# Task item
Go through the data and copy every line in which "that" appears.

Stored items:

'''

/-! ### Events of blocks and of the bench area -/

/-- Partition 0 owns every half-die, and every processor of the package is up. -/
def upLab : State := { (lab .V).modPart 0 fun p => { p with mask := 0xFF } with released := 3 }
def runsB (s : State) (p : Block → Grid → Bool) : Bool := (s.blk? 0).elim false fun b => (s.grid? b.grid).elim false fun g => s.mayStart b.ctx && p b g
theorem runsB_ok {s : State} {p : Block → Grid → Bool} (h : runsB s p = true) : ∃ b g, Runs s 0 b g ∧ p b g = true := by
  obtain ⟨b, g, hb, hg, h⟩ := ex_some2 h
  simp only [Bool.and_eq_true] at h
  exact ⟨b, g, ⟨hb, hg, h.1⟩, h.2⟩
/-- A launch whose second cluster has not started; a range task with a waiting record, with one that no block has, and with one that can be split. -/
def indexLab : State := onG (fun g => { g with clusters := 2, nblocks := 2, pmap := [0, 1] }) upLab
def rangeLab (rs : List RangeRec) : State := onG (fun g => { g with kind := .range, pmap := [15], recs := rs, created := 1 }) upLab
theorem witness_stage_starts : ∃ g t, indexLab.grid? 0 = some g ∧ indexLab.admitAll g (indexLab.newCores g g.nextClu) (stageIds g) = some t ∧
    (indexLab.mayStart g.ctx && !indexLab.blockWaits 0 && g.kind == .index && decide (g.nextClu < g.clusters)) = true := ex_some2 (by decide +kernel)
/-- A page that has been delivered whole. -/
theorem witness_page_starts : ∃ g p n, (onG (fun g => { g with kind := .page, pages := [⟨0, 9, 5, 0, ⟨1, 2, 4096, 0⟩, [(0, 1)], 1, some 3⟩] }) upLab).grid? 0 = some g ∧
    g.pages.find? (·.pstat.isSome) = some p ∧ p.pstat = some n ∧ (g.kind == .page && upLab.mayStart g.ctx) = true := ex_some3 (by decide +kernel)
theorem witness_range_starts : ∃ g r t, (rangeLab [⟨1, 4, 9, 1, true, true⟩]).grid? 0 = some g ∧ g.recs.find? (·.waiting) = some r ∧
    (rangeLab [⟨1, 4, 9, 1, true, true⟩]).admitAll g ((rangeLab [⟨1, 4, 9, 1, true, true⟩]).newCores g 0) [rangeId r.idx] = some t ∧
    (g.kind == .range && !(rangeLab [⟨1, 4, 9, 1, true, true⟩]).blockWaits 0) = true := by
  obtain ⟨g, r, t, h⟩ := ex_some3 (o := (rangeLab [⟨1, 4, 9, 1, true, true⟩]).grid? 0) (f := fun g => g.recs.find? (·.waiting))
    (f' := fun g r => (rangeLab [⟨1, 4, 9, 1, true, true⟩]).admitAll g ((rangeLab [⟨1, 4, 9, 1, true, true⟩]).newCores g 0) [rangeId r.idx]) (p := fun g _ _ => g.kind == .range && !(rangeLab [⟨1, 4, 9, 1, true, true⟩]).blockWaits 0) (by decide +kernel)
  exact ⟨g, r, t, h⟩
/-- The new record's block fits on core 5. -/
def fitsB (s : State) (g : Grid) (lo hi grain : Nat) : Bool :=
  ((s.newRange 0 lo hi grain).grid? 0).elim false fun g' => ((s.newRange 0 lo hi grain).admitAll g' [5] [rangeId g.created]).isSome
theorem fitsB_ok {s : State} {g : Grid} {lo hi grain : Nat} (h : fitsB s g lo hi grain = true) : ∃ t, givenTo 0 5 lo hi grain g s t := by
  obtain ⟨g', u, hg, hu, -⟩ := ex_some2 (p := fun _ _ => true) (o := (s.newRange 0 lo hi grain).grid? 0) (f := fun g' => (s.newRange 0 lo hi grain).admitAll g' [5] [rangeId g.created]) (by
    simp only [fitsB] at h
    cases hg : (s.newRange 0 lo hi grain).grid? 0 with
    | none => rw [hg] at h; cases h
    | some g' =>
      rw [hg] at h
      simp only [Option.elim] at h ⊢
      cases hu : (s.newRange 0 lo hi grain).admitAll g' [5] [rangeId g.created] with
      | none => rw [hu] at h; cases h
      | some u => rfl)
  exact ⟨_, g', u, hg, hu, rfl⟩
theorem witness_unowned_record : ∃ g r, (rangeLab [⟨0, 4, 9, 1, false, false⟩]).grid? 0 = some g ∧ (g.recs.find? fun r => !r.owned && decide (r.lo < r.hi)) = some r ∧
    (g.kind == .range && !(rangeLab [⟨0, 4, 9, 1, false, false⟩]).blockWaits 0 && !((rangeLab [⟨0, 4, 9, 1, false, false⟩]).tasksOf g.ctx).any (·.waiting) && decide (((rangeLab [⟨0, 4, 9, 1, false, false⟩]).tasksOf g.ctx).length < 1024) &&
      ((rangeLab [⟨0, 4, 9, 1, false, false⟩]).newCores g 0).contains 5 &&
      fitsB ((rangeLab [⟨0, 4, 9, 1, false, false⟩]).modGrid 0 fun g => { g with recs := g.recs.filter (· != r) }) g r.lo r.hi r.grain) = true := ex_some2 (by decide +kernel)
theorem witness_split_record : ∃ g r, (rangeLab [⟨0, 4, 9, 1, true, false⟩]).grid? 0 = some g ∧ mostLeft g.recs = some r ∧
    (g.kind == .range && !(rangeLab [⟨0, 4, 9, 1, true, false⟩]).blockWaits 0 && !((rangeLab [⟨0, 4, 9, 1, true, false⟩]).tasksOf g.ctx).any (·.waiting) && ((rangeLab [⟨0, 4, 9, 1, true, false⟩]).newCores g 0).contains 5 && (g.recs.find? fun r => !r.owned && decide (r.lo < r.hi)) == none &&
      decide (2 * r.grain ≤ r.hi - r.lo) && decide (((rangeLab [⟨0, 4, 9, 1, true, false⟩]).tasksOf g.ctx).length < 1024) &&
      fitsB ((rangeLab [⟨0, 4, 9, 1, true, false⟩]).modGrid 0 fun g => { g with recs := g.recs.map fun x => if x.idx = r.idx then { x with hi := r.hi - (r.hi - r.lo) / 2 } else x })
        g (r.hi - (r.hi - r.lo) / 2) r.hi r.grain) = true := ex_some2 (by decide +kernel)
/-- Every thread of the block has exited. -/
def gone (s : State) : State := onB (fun b => { b with groups := b.groups.map fun g => { g with threads := g.threads.map fun t => { t with stat := .exited } },
                                                       fe := { b.fe with threads := b.fe.threads.map fun t => { t with stat := .exited } } }) s
theorem witness_block_over : ∃ b g, Runs (gone upLab) 0 b g ∧ ((gone upLab).mayEnd b.ctx && b.onCore && b.over) = true := runsB_ok (by decide +kernel)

'''

# Response area
/-- A launch whose second cluster has not started; a range task with a waiting record, with one that no block has, and with one that can be split. -/
/-- A page that has been delivered whole. -/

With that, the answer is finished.